Objectively measured sleep analysis and its influence on BMI. A total of 60 participants had their sleep pattern monitored for 7 consecutive days through the use of Actigraph worn on the right hip. Participants were divided into three groups according to their BMI levels as before and their sleep efficiency and its components were compared in three BMI groups (lean, overweight, and obese). (A) total efficiency of sleep, (B) total time in bed, (C) total sleep time, (D) wake after sleep onset, (E) average number of awakening and (F) Average awakening duration. All data are expressed as the mean ± SD. Statistical analysis was performed using one-way ANOVA (Tukey’s multiple comparisons test). *P < 0.05 was considered statistically significant, **P < 0.01 was considered highly significant, and ***/****P < 0.001/P < 0.0001 were considered extremely significant.

Figure 4

Correlation between sleep components and BMI. A total of 60 participants had their sleep pattern monitored for 7 consecutive days using Actigraphy. Participants were divided into three groups according to their BMI levels as lean (BMI ˂ 25 kg/m²), overweight (BMI = 25–29.9 kg/m²), and those with obesity (BMI ≥ 30 kg/m²), 20 each. Pearson’s correlation analysis was conducted between (A) efficiency of sleep, (B) total sleep time, (C) wake after sleep onset, and (D) number of awakening per night and the BMI of each individual.

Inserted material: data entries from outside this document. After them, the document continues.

/-- FRAME_HEADER (R215, R216, R227, R229). A header out of range is a bad unit; one of a sequence not yet at a RAP frame is dropped, and counts
nothing (Table 7.13). -/
def execFrameHeader (s : State) : Out :=
  match s.takeType 2 with
  | none => .next s
  | some (u, s1) =>
    let fseq := uFrame u.bytes
    if s1.seqHdr.isNone then .next s1
    else if s1.intk.closed.contains fseq then .next (s1.conceal 6 1 fseq none)
    else
      match frameFields (uPayload u.bytes) with
      | none => .next (s1.conceal 7 1 fseq none)
      | some (pts, flags, a, m, k, tone) =>
        let rap := flags.testBit 0
        match s1.frameOwner fseq (uGen u.bytes) rap with
        | none => .next (s1.frameGone fseq)
        | some fresh =>
          let s2 := s1.takeRef rap pts
          let h := if fresh then s2.intk.next else s2.intk.cur
          match s2.intk.ref, h with
          | some r, some q =>
            let (s3, table) := if flags.testBit 1 then s2.headerTable u k else (s2, none)
            let s4 := if fresh then s3.rapCome fseq else s3
            .next (s4.addFrame ⟨fseq, (pts : Int) + r, rap, fresh, table.map (s4.shiftTable q.profile), flags.testBit 1 && table.isNone,
              flags.testBit 2 && profileResid q.profile, if flags.testBit 3 then some tone else none, a, m, 0, 0, 0, 0, 0, none, [], false, none⟩)
          | _, _ => .next (s2.frameGone fseq)

/-- The table of the frame shown before `f` among those in the buffer. -/
def State.tableBefore (s : State) (f : Nat) : Option (List DepthEntry) :=
  let l := s.intk.frames.filter (fun x => x.table.isSome && decide (x.seq ≠ f) && Word.reached f x.seq)
  match l with
  | [] => none
  | x :: l => (l.foldl (fun a b => if Word.reached b.seq a.seq then b else a) x).table

/-- The depth table a frame will be shown with: its own, that of the frame before it in the buffer, or the one in effect; with DEPTH_SRC at 0
the software's (R197). -/
def State.frameTable (s : State) (f : FrameSt) : List DepthEntry :=
  if s.view.ctrl.testBit 1 then (f.table.or (s.tableBefore f.seq)).getD s.depthTable else s.depthTable

/-- The frame of a unit, for handling it; none when the unit is to be discarded: no sequence, a discarded frame, or late (counted in
INTK_CONCEAL[6]). -/
def State.unitFrame (s : State) (u : VssUnit) : State × Option FrameSt :=
  let f := uFrame u.bytes
  if s.seqHdr.isNone then (s, none)
  else if s.frameLate f && !(s.intk.gone.contains f && !s.intk.closed.contains f) then (s.conceal 6 1 f none, none)
  else if s.intk.gone.contains f then (s, none)
  else (s, s.intk.frames.find? (fun x => x.seq = f))

/-- Changes the frame of a number, if it is in the buffer. -/
def State.onFrame (s : State) (f : Nat) (g : FrameSt → FrameSt) : State :=
  { s with intk := { s.intk with frames := s.intk.frames.map (fun x => if x.seq = f then g x else x) } }

/-! ### Plane atlases and the texture decoders (R217, R218, R224, R226) -/

/-- A region entry (Table 7.8). DESIGN CHOICE (log entry 90): a KIND other than 1 is a colour region. -/
def regionAt (d : List Byte) (i : Nat) : RegionE :=
  let o := 8 + 12 * i
  ⟨leAt d o 1, leAt d (o + 1) 1, leAt d (o + 2) 1, leAt d (o + 3) 1, leAt d (o + 4) 1, leAt d (o + 5) 1 = 1, leAt d (o + 6) 1,
    leAt d (o + 7) 1, leAt d (o + 8) 1 % 2 = 1⟩

/-- One more of a frame's atlas units is done with. -/
def State.atlasCounted (s : State) (frame : Nat) : State := s.onFrame frame (fun x => { x with atlasDone := x.atlasDone + 1 })

/-- BUSY of an engine follows its queue. -/
def State.engineBusy (s : State) (e : Nat) : State := s.putB R.TDEC_STAT_BUSY (s.intk.jobs.any (fun j => j.engine = e)) e

/-- TRACK of an atlas unit, which is clear in an encrypted one too (R231). -/
def atlasTrack (u : List Byte) : Nat :=
  let d := uPayload u
  leAt d (if (uFlags u).testBit 0 then 24 + 6 * leAt d 20 2 else 0) 1

/-- PLANE_ATLAS (R213, R217 to R219, R231): the picture goes to the engine its track is bound to; a unit of a track of another position is
skipped. -/
def execPlaneAtlas (s : State) : Out :=
  match s.takeType 3 with
  | none => .next s
  | some (u, s1) =>
    match s1.unitFrame u with
    | (s2, none) => .next s2
    | (s2, some f) =>
      let s3 := s2.onFrame f.seq (fun x => { x with atlasIn := x.atlasIn + 1 })
      let tracks := match s3.frameSeq f with | some h => h.bind | none => []
      if tracks[atlasTrack u.bytes]? = some none then .next (s3.atlasCounted f.seq)
      else
        match s3.openUnit u with
        | (s4, none) => .next s4
        | (s4, some d) =>
          let track := leAt d 0 1
          let n := leAt d 2 2
          let len := leAt d 4 4
          match tracks.getD track none with
          | none => .next (s4.conceal 7 1 f.seq none)
          | some e =>
            if n = 0 ∨ 8704 < n ∨ d.length ≠ 8 + 12 * n + len then .next (s4.conceal 7 1 f.seq none)
            else
              let job : DecJob := ⟨e, f.seq, f.time, uNo u.bytes, track, (List.range n).map (regionAt d), (d.drop (8 + 12 * n)).take len, false⟩
              .next (({ s4 with intk := { s4.intk with jobs := s4.intk.jobs ++ [job] } } : State).engineBusy e)

/-- A component of a picture at a luma position, chroma repeated over its co-located luma positions, widened to 12 bits. -/
def pictureComp (p : Picture) (c x y : Nat) : Nat :=
  if c = 0 then widen p.bits (p.c0.getD (y * p.width + x) 0)
  else if p.mono then 2048
  else
    let cw := (p.width + 2 ^ p.subX - 1) / 2 ^ p.subX
    let l := if c = 1 then p.c1 else p.c2
    widen p.bits (l.getD (y / 2 ^ p.subY * cw + x / 2 ^ p.subX) 0)

/-- n / d rounded to nearest and clipped to 0 to 4,095. -/
def clip12 (n : Int) (d : Nat) : Nat := (Word.clampI 0 4095 (Int.fdiv (2 * n + (d : Int)) ((2 * d : Nat) : Int))).toNat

All data are expressed as the mean ± SD. Statistical analysis was performed using one-way ANOVA (Tukey’s multiple comparisons test).

Figure 5

Correlation between sleep components and metabolic syndrome risk factors. A total of 60 participants had their sleep pattern monitored for 7 consecutive days using Actigraphy. Pearson’s correlation analysis is presented as heatmap showing the correlations of total sleep time (TST) and wake after sleep onset (WASO) with the known risk factors for metabolic syndrome. Darker shading indicates a greater degree of correlation, and correlations with p-values > 0.05 are displayed in white.